On April 16–17, 2026, the international scientific conference entitled “Linguistic Variation in the Contemporary Sociocultural Context” took place in Vilnius. The event served as a platform for the exchange of ideas among linguists and sociologists; however, from the perspective of contemporary technological challenges, two presentations by our researchers gained particular significance. These were the only papers during the entire event that directly addressed the issue of low-resource languages.
Technological challenges: Protecting against “linguistic homogenization”
A research team consisting of Prof. IS PAN Roman Roszko (ISS PAS), Dr hab. Danuta Roszko (UV), and Dr Piotr Szatkowski (ISS PAS) presented the results of their work on constructing specialized corpora for the Masurian ethnolect and the Lithuanian Puńsk dialect in Poland.

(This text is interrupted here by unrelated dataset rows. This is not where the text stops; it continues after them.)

-- ==== Sys2Proof/Proofs/Yields.lean ====
section
/-! SUPPORT. Saves at slack points, and the ways back to running (R367, R373 to R375, R493). -/

namespace Sys2Proof.Machine

/-! ## What leaves the regions and their records -/

/-- The slots hold the same records in both states. -/
def SameRecords (s t : State) : Prop := t.records = s.records

theorem SameRecords.ofHome {s t : State} (h : HomeFrame s t) : SameRecords s t := h.get State.records rfl

theorem SameRecords.foldl {α : Type} {f : State → α → State} (hf : ∀ s a, SameRecords s (f s a)) (l : List α) (s : State) :
    SameRecords s (l.foldl f s) :=
  foldl_keeps (P := SameRecords s) (fun _ _ h => (hf ..).trans h) l s rfl

theorem setQueue_sameRecords (s : State) (n : Nat) (q : HQueue) : SameRecords s (setQueue s n q) := by
  unfold setQueue
  dsimp only
  split
  · rfl
  · exact (hostPut_homeFrame ..).get State.records rfl

theorem sendOn_sameRecords (s : State) (conn : Nat) (c : Conn) (typ qnum : Nat) (data : List Word) (bytes : List Byte) :
    SameRecords s (sendOn s conn c typ qnum data bytes) := by
  unfold sendOn
  dsimp only
  split <;> rfl

theorem sendHost_sameRecords (s : State) (conn typ qnum : Nat) (data : List Word) (bytes : List Byte) :
    SameRecords s (sendHost s conn typ qnum data bytes) := by
  unfold sendHost
  split
  · rfl
  · exact sendOn_sameRecords ..

theorem sendPkg_sameRecords (s : State) (pkg typ : Nat) (data : List Word) (bytes : List Byte) :
    SameRecords s (sendPkg s pkg typ data bytes) := by
  unfold sendPkg
  split
  · rfl
  · exact sendOn_sameRecords ..

theorem complete_sameRecords (s : State) (c : CmdRef) (status handle fcode disc slot : Nat) :
    SameRecords s (complete s c status handle fcode disc slot) := by
  unfold complete
  split
  · rfl
  · dsimp only
    generalize hput : hostPut s _ _ _ = p
    have hp : SameRecords s p := .ofHome (hput ▸ hostPut_homeFrame ..)
    split
    · exact (sendHost_sameRecords ..).trans ((setQueue_sameRecords ..).trans hp)
    · exact (setQueue_sameRecords ..).trans hp

theorem completeOpt_rest (s : State) (c : Option CmdRef) (status handle fcode disc slot : Nat) :
    (completeOpt s c status handle fcode disc slot).regions = s.regions ∧ SameRecords s (completeOpt s c status handle fcode disc slot) := by
  unfold completeOpt
  split
  · exact ⟨(complete_rest ..).1, complete_sameRecords ..⟩
  · exact ⟨rfl, rfl⟩

theorem unpinLease_sameRecords (s : State) (ctx : Nat) (l : Lease) (refused : Bool) : SameRecords s (unpinLease s ctx l refused) := by
  unfold unpinLease
  split
  · split
    · split
      · rfl
      · exact sendPkg_sameRecords ..
    · rfl
  · exact .foldl (fun _ _ => .ofHome (pinTile_homeFrame ..)) _ _

theorem releaseLeases_sameRecords (s : State) (h : Nat) : SameRecords s (releaseLeases s h) := by
  unfold releaseLeases
  dsimp only
  split
  · rfl
  · exact SameRecords.foldl (fun _ _ => unpinLease_sameRecords ..) _ _

theorem freeCells_sameRecords (s : State) (h : Nat) : SameRecords s (freeCells s h) := by
  have hplanes : SameRecords s ((regAt s h).psites.foldl unload s) := .foldl (f := unload) (fun _ _ => rfl) _ _
  refine Eq.trans ?_ hplanes
  refine SameRecords.foldl (f := fun s k => if (cellAt s k).reg = h then setCell (dropWork s k) k (cellAt s k).idle else s) (fun u k => ?_) _ _
  split <;> rfl

/-- A record that could be written stands in the region's slot (R433). -/
theorem putRecord_stands {s : State} {h : Nat} {rec : StopRec} (hok : (putRecord s h rec).2 = true) :
    sfind (putRecord s h rec).1.records (slotKey (regAt s h).ctx (regAt s h).slot) = some rec := by
  simp only [putRecord] at hok ⊢
  rw [if_pos hok, sfind_sset, if_pos rfl]

/-! ## The save of a yield (R373, R374, R493) -/

/-- What the record of a yield at a slack point holds: the cells as their slack-table entries say, and no operations (R374). -/
def yieldRec (u : State) (h t slix : Nat) : StopRec :=
  let rec0 := recOf u h 3 0 0 slix none 0 t
  { rec0 with hcyc := t, ops := [], cells := rec0.cells.map fun p => (p.1, slackCell p.2 (cellEntry (regAt u h) p.2)) }

/-- A save whose record stands releases the cells; the region waits, parked or for the scheduler. -/
theorem yieldEnd_saved (s : State) (h : Nat) :
    ((regAt (yieldEnd s h 3 true true) h).stage = .leases ∨ (regAt (yieldEnd s h 3 true true) h).stage = .parked)
      ∧ (regAt (yieldEnd s h 3 true true) h).resume = 3 ∧ (yieldEnd s h 3 true true).records = s.records := by
  have hfreed : SameRecords s (freeCells (releaseLeases s h) h) := (freeCells_sameRecords ..).trans (releaseLeases_sameRecords ..)
  unfold yieldEnd
  simp only [Bool.not_true, Bool.false_eq_true, if_false]
  generalize freeCells (releaseLeases s h) h = v at hfreed
  have hreg : ∀ (q : Region) (c : Option CmdRef) (slot : Nat),
      regAt (postEvent (completeOpt (setReg v h q) c stOk h 0 0 slot) harbourCore 5 h 3 0) h = q := fun q c slot =>
    (congrArg (fun l => sget ({} : Region) l h) (completeOpt_rest (setReg v h q) c stOk h 0 0 slot).1).trans (regAt_setReg_same v h q)
  rw [hreg]
  refine ⟨?_, rfl, (completeOpt_rest ..).2.trans hfreed⟩
  dsimp only
  split
  · exact .inr rfl
  · exact .inl rfl

section
variable {s : State} {h t slix : Nat}

/-- Cells that are empty are saved. -/
theorem saveYield_empty (he : ∀ k ∈ regCells (regAt (landAllStop s h) h), yieldBad (landAllStop s h) k = false) :
    let u := mergeRegion (settle (landAllStop s h) h) h
    saveYield s h t slix =
      yieldEnd (putRecord u h (yieldRec u h t slix)).1 h 3 (putRecord u h (yieldRec u h t slix)).2 true := by
  have hnone : (regCells (regAt (landAllStop s h) h)).filter (yieldBad (landAllStop s h)) = [] :=
    List.filter_eq_nil_iff.mpr fun k hk => by simp [he k hk]
  simp only [saveYield, hnone]
  rfl

/-- Each cell that is not empty raises SLACK_STATE, and nothing is saved. -/
theorem saveYield_bad {k : Nat} {ks : List Nat}
    (hb : (regCells (regAt (landAllStop s h) h)).filter (yieldBad (landAllStop s h)) = k :: ks) :
    saveYield s h t slix = (k :: ks).foldl
      (fun s k => takeFault s { key := k, seq := .s, pc := (cellAt s k).ss.pc } { code := cSlackState }) (landAllStop s h) := by
  simp only [saveYield, hb]

end

/-- A yield is saved once its wait is over, in a region with timed streams and in one without. -/
theorem yieldSave_runs {s : State} {h : Nat} (timed : Bool)
    (hd : (if timed then slackSaveDue s (regAt s h) else elasticSaveDue s (regAt s h)) = true) :
    Runs (if timed then .slackSave h else .elasticYieldSave h) s
      (saveYield s h (regAt s h).tide (if timed then (regAt s h).lastix.toNat else firstHeld s (regAt s h))) := by
  cases timed <;> exact congrArg Host.Outcome.next (if_pos hd)

theorem yieldsSave : Rules.YieldsSave := by
  intro s h timed hd r i slix v u rec0 rec1
  have hrun := yieldSave_runs timed hd
  refine ⟨fun he hput => ?_, fun k ks hb => ?_⟩
  · rw [saveYield_empty he] at hrun
    have hok : (putRecord u h (yieldRec u h r.tide slix)).2 = true := hput
    change Runs i s (yieldEnd (putRecord u h (yieldRec u h r.tide slix)).1 h 3 (putRecord u h (yieldRec u h r.tide slix)).2 true) at hrun
    rw [hok] at hrun
    obtain ⟨hstage, hres, hrecs⟩ := yieldEnd_saved (putRecord u h (yieldRec u h r.tide slix)).1 h
    refine ⟨_, rec1, hrun, hstage, hres, ?_, rfl, rfl, rfl, rfl⟩
    rw [hrecs]
    exact putRecord_stands hput
  · rwa [saveYield_bad hb] at hrun

/-! ## The resumptions (R367, R375) -/

theorem regAt_congr {s t : State} (h : t.regions = s.regions) (n : Nat) : regAt t n = regAt s n :=
  congrArg (fun l => sget ({} : Region) l n) h

/-- A fold of cell writes leaves the regions. -/
theorem foldl_setCell_regions (l : List Nat) (f : State → Nat → Cell) (s : State) :
    (l.foldl (fun s k => setCell s k (f s k)) s).regions = s.regions := by
  refine foldl_keeps (P := fun t : State => t.regions = s.regions) (fun _ _ h => ?_) l s rfl
  exact h

/-- The sector buffer of an agent is dropped; no region and no shadow list changes. -/
theorem dropSects_rest (s : State) (k : Nat) :
    (dropSects s k).regions = s.regions ∧ ∀ j, (cellAt (dropSects s k) j).shadow = (cellAt s j).shadow := by
  unfold dropSects overtake setSects
  dsimp only
  split
  · exact ⟨rfl, fun _ => rfl⟩
  · refine ⟨rfl, fun j => ?_⟩
    change (cellAt (setCell s k { cellAt s k with sect := [] }) j).shadow = _
    rw [cellAt_setCell]
    split
    · next hj => rw [hj]
    · rfl

/-- Cells that go on from a stop d periods ago. -/
def resumeCells (s : State) (l : List Nat) (d : Nat) : State :=
  l.foldl (fun s k => setCell (dropSects s k) k ((cellAt s k).resumeAt d)) s

theorem resumeCells_rest (s : State) (l : List Nat) (d : Nat) :
    (resumeCells s l d).regions = s.regions ∧ ∀ j, (cellAt (resumeCells s l d) j).shadow = (cellAt s j).shadow := by
  refine foldl_keeps (P := fun t : State => t.regions = s.regions ∧ ∀ j, (cellAt t j).shadow = (cellAt s j).shadow)
    (fun t k ht => ?_) l s ⟨rfl, fun _ => rfl⟩
  obtain ⟨hr, hsh⟩ := ht
  obtain ⟨hdr, hdsh⟩ := dropSects_rest t k
  refine ⟨hdr.trans hr, fun j => ?_⟩
  rw [cellAt_setCell]
  split
  · next hj => exact hj ▸ hsh j
  · exact (hdsh j).trans (hsh j)

/-- Without shadow accesses there is nothing to perform again. -/
theorem redoAll_regions {s : State} {h : Nat} (hs : ∀ k ∈ regCells (regAt s h), (cellAt s k).shadow = []) :
    (redoAll s h).regions = s.regions := by
  refine (List.foldlRecOn (motive := fun t : State =>
    t.regions = s.regions ∧ ∀ k ∈ regCells (regAt s h), (cellAt t k).shadow = []) _ _ ⟨rfl, hs⟩ fun t ht k hk => ?_).1
  obtain ⟨hr, hsh⟩ := ht
  rw [hsh k hk, List.foldl_nil]
  refine ⟨hr, fun j hj => ?_⟩
  rw [cellAt_setCell]
  split
  · rfl
  · exact hsh j hj

/-- The region runs again, at the TIDE it stopped at and without its halt. -/
theorem regAt_runAgain (s : State) (h : Nat) :
    let r := regAt (runAgain s h) h
    r.stage = .running ∧ r.tide = (regAt s h).tide ∧ r.haltD = none ∧ r.faults = [] ∧ r.dies = (regAt s h).dies := by
  unfold runAgain
  dsimp only
  rw [regAt_setReg_same]
  exact ⟨rfl, rfl, rfl, rfl, rfl⟩

/-- A region without shadow accesses resumes. -/
theorem regAt_resumeRun {s : State} {h p : Nat} (hs : ∀ k ∈ regCells (regAt s h), (cellAt s k).shadow = []) :
    let r := regAt (resumeRun s h p) h
    r.stage = .running ∧ r.tide = (regAt s h).tide ∧ r.haltD = none ∧ r.faults = [] := by
  obtain ⟨hr, hsh⟩ := resumeCells_rest s (regCells (regAt s h)) (s.per - p)
  let u := resumeCells s (regCells (regAt s h)) (s.per - p)
  let v : State := { u with ops := u.ops.map fun p => if p.2.reg = h then (p.1, { p.2 with t0 := u.tick, due := u.per + 1 }) else p }
  have hv : regAt v h = regAt s h := regAt_congr (t := v) hr h
  obtain ⟨hstage, htide, hhalt, hfaults, hdies⟩ := regAt_runAgain v h
  have hcells : regCells (regAt (runAgain v h) h) = regCells (regAt s h) := by rw [regCells, hdies, hv, regCells]
  have hredo : (redoAll (runAgain v h) h).regions = (runAgain v h).regions := redoAll_regions fun k hk =>
    (hsh k).trans (hs k (hcells ▸ hk))
  have heq : regAt (resumeRun s h p) h = regAt (runAgain v h) h := regAt_congr hredo h
  intro r
  rw [show r = _ from heq, htide, hv]
  exact ⟨hstage, rfl, hhalt, hfaults⟩

/-- The period of a resumption is fixed (R367). -/
theorem regAt_resumeAfter (s : State) (h p : Nat) : regAt (resumeAfter s h p) h = { regAt s h with resP := some p } := by
  unfold resumeAfter
  dsimp only
  rw [regAt_setReg_same, regAt_congr (foldl_setCell_regions ..)]

/-- Steps 4 and 5 of R375. -/
theorem regAt_slackRun (s : State) (h : Nat) :
    let r := regAt (slackRun s h) h
    r.stage = .running ∧ r.slackd = 0 ∧ r.tide = (regAt s h).tide ∧ r.haltD = none := by
  unfold slackRun
  dsimp only
  rw [regAt_setReg_same]
  generalize hu : List.foldl _ s _ = u
  have hreg : regAt u h = regAt s h := regAt_congr (hu ▸ foldl_setCell_regions ..) h
  obtain ⟨hstage, htide, hhalt, -, -⟩ := regAt_runAgain u h
  exact ⟨hstage, rfl, htide.trans (congrArg Region.tide hreg), hhalt⟩

theorem slackResume_runs {s : State} {h : Nat} (hd : slackDue s (regAt s h) = true) :
    Runs (.slackResume h) s (if (regAt s h).stage = .rebuild then rebuildEnd s h else slackRun s h) := by
  simp only [Runs, exec_slackResume, execSlackResume, hd, Bool.not_true, Bool.false_eq_true, if_false]

/-- Step 3 of R375, where every cell is as R375 asks. -/
theorem rebuildEnd_good {s : State} {h : Nat} (hg : (regCells (regAt s h)).find? (rebuildBad s) = none) :
    rebuildEnd s h = resumeAfter (setReg (unrebuild s h) h { regAt (unrebuild s h) h with stage := .resuming }) h
      (if hasTimed (unrebuild s h) (regAt s h) then boundaryAfter (unrebuild s h) 64 else (unrebuild s h).per) := by
  simp only [rebuildEnd, hg]

theorem resumptions : Rules.Resumptions := by
  intro s h
  refine ⟨fun hd hs => ?_, fun hd hst hg => ?_, fun hd hst => ?_⟩
  · exact ⟨_, congrArg Host.Outcome.next (if_pos hd), regAt_resumeRun hs⟩
  · have hrun := slackResume_runs hd
    rw [if_pos hst, rebuildEnd_good hg] at hrun
    refine ⟨_, hrun, ?_⟩
    rw [regAt_resumeAfter, regAt_setReg_same]
    exact ⟨rfl, Option.some_ne_none _⟩
  · have hrun := slackResume_runs hd
    rw [if_neg (by simp [hst])] at hrun
    exact ⟨_, hrun, regAt_slackRun s h⟩

end Sys2Proof.Machine

open Sys2Proof Sys2Proof.Machine

/-- Settles O42: saves by whether a cell is not empty, resumptions by what the region does next. -/
theorem yieldsAndResumptions : Obligations.YieldsAndResumptions := ⟨yieldsSave, resumptions⟩

end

In the era of the rapid expansion of Large Language Models (LLMs), the researchers highlighted the phenomenon of “linguistic homogenisation”. The dominance of high-resource languages in AI training sets causes the specific structures of smaller varieties to be displaced by calques and simplifications.
Key aspects of the project include:
- Resource normalisation challenges and the creation of proper processing pipelines Due to the lack of standardized orthography in dialectal texts, it was necessary to develop advanced processing pipelines. These include tasks such as cleaning “orthographic noise” and performing full substantive correction.
- CLARIN-PL and CLARIN-PL-BIZ-Bis infrastructure The work is being carried out within the extended CLARIN-PL infrastructure, which allows for data preparation in interoperable standards (TMX, TSV, JSON), ready for integration with systems such as “KonText”.
- Benchmarking The project aims to create closed test sets that will allow for an objective assessment of how contemporary AI models perform in understanding and generating texts in these specific linguistic varieties.
A Sociolinguistic Perspective: Can School Save a Language?
Complementing the technological view of multilingualism was an analysis by MA Andrzej Żak (ISS PAS) regarding the status of the Kashubian language. The researcher employed the term “collateral language” – a variety whose linguistic status has been historically contested and which, despite legal recognition, currently struggles with revitalization challenges.
The main findings of the study are:
- The Educational Paradox Despite 30 years of teaching Kashubian in schools and its status as the only regional language in Poland, statistics indicate a decline in the number of active users.
- Extra-systemic Barriers An analysis of sociolinguistic interviews revealed that key obstacles are psychological and ideological factors, such as low social prestige of the language and a deeply rooted sense of shame among older generations.
- Future Strategy The study demonstrates that institutionalization alone (schools, government offices) is insufficient. For a language to survive, a change in social attitudes and the construction of a new, positive linguistic identity are essential.
Andrzej Żak’s participation was funded by the National Science Centre (NCN) SONATA BIS grant awarded to Prof. Nicole Dołowy: “ Linguistic diversity in Poland: collateral languages, language-oriented activities and conceptualization of collective identity” (2020/38/E/HS2/00006).

Summary: The role of CLARIN-PL and CLARIN-PL-BIZ-Bis projects in heritage protection
These presentations clearly demonstrated that protecting smaller linguistic varieties in the 21st century must follow a dual track. On one hand, advanced linguistic engineering – implemented through projects such as CLARIN-PL-BIZ-Bis – is essential to bring these languages into the digital sphere. On the other hand, sociolinguistic reflection is necessary to understand the human context of their use.
The fact that the topic of low-resource languages in Vilnius was raised almost exclusively by our representatives underscores the leading role of the Institute of Slavic Studies of the Polish Academy of Sciences (IS PAN) and the CLARIN-PL and CLARIN-PL-BIZ-Bis consortia in defining the directions of modern Digital Humanities. Without the active creation of data resources, smaller ethnolects are at risk of digital exclusion and fading into non-existence in a world governed by algorithms.
The project “CLARIN – Common Language Resources and Technology Infrastructure” is funded under the Second Priority of the European Funds for a Modern Economy 2021–2027 (FENG) program. Consortium members: Wrocław University of Science and Technology (leader), Institute of Computer Science of the Polish Academy of Sciences, Institute of Slavic Studies of the Polish Academy of Sciences, University of Lodz, University of Wrocław.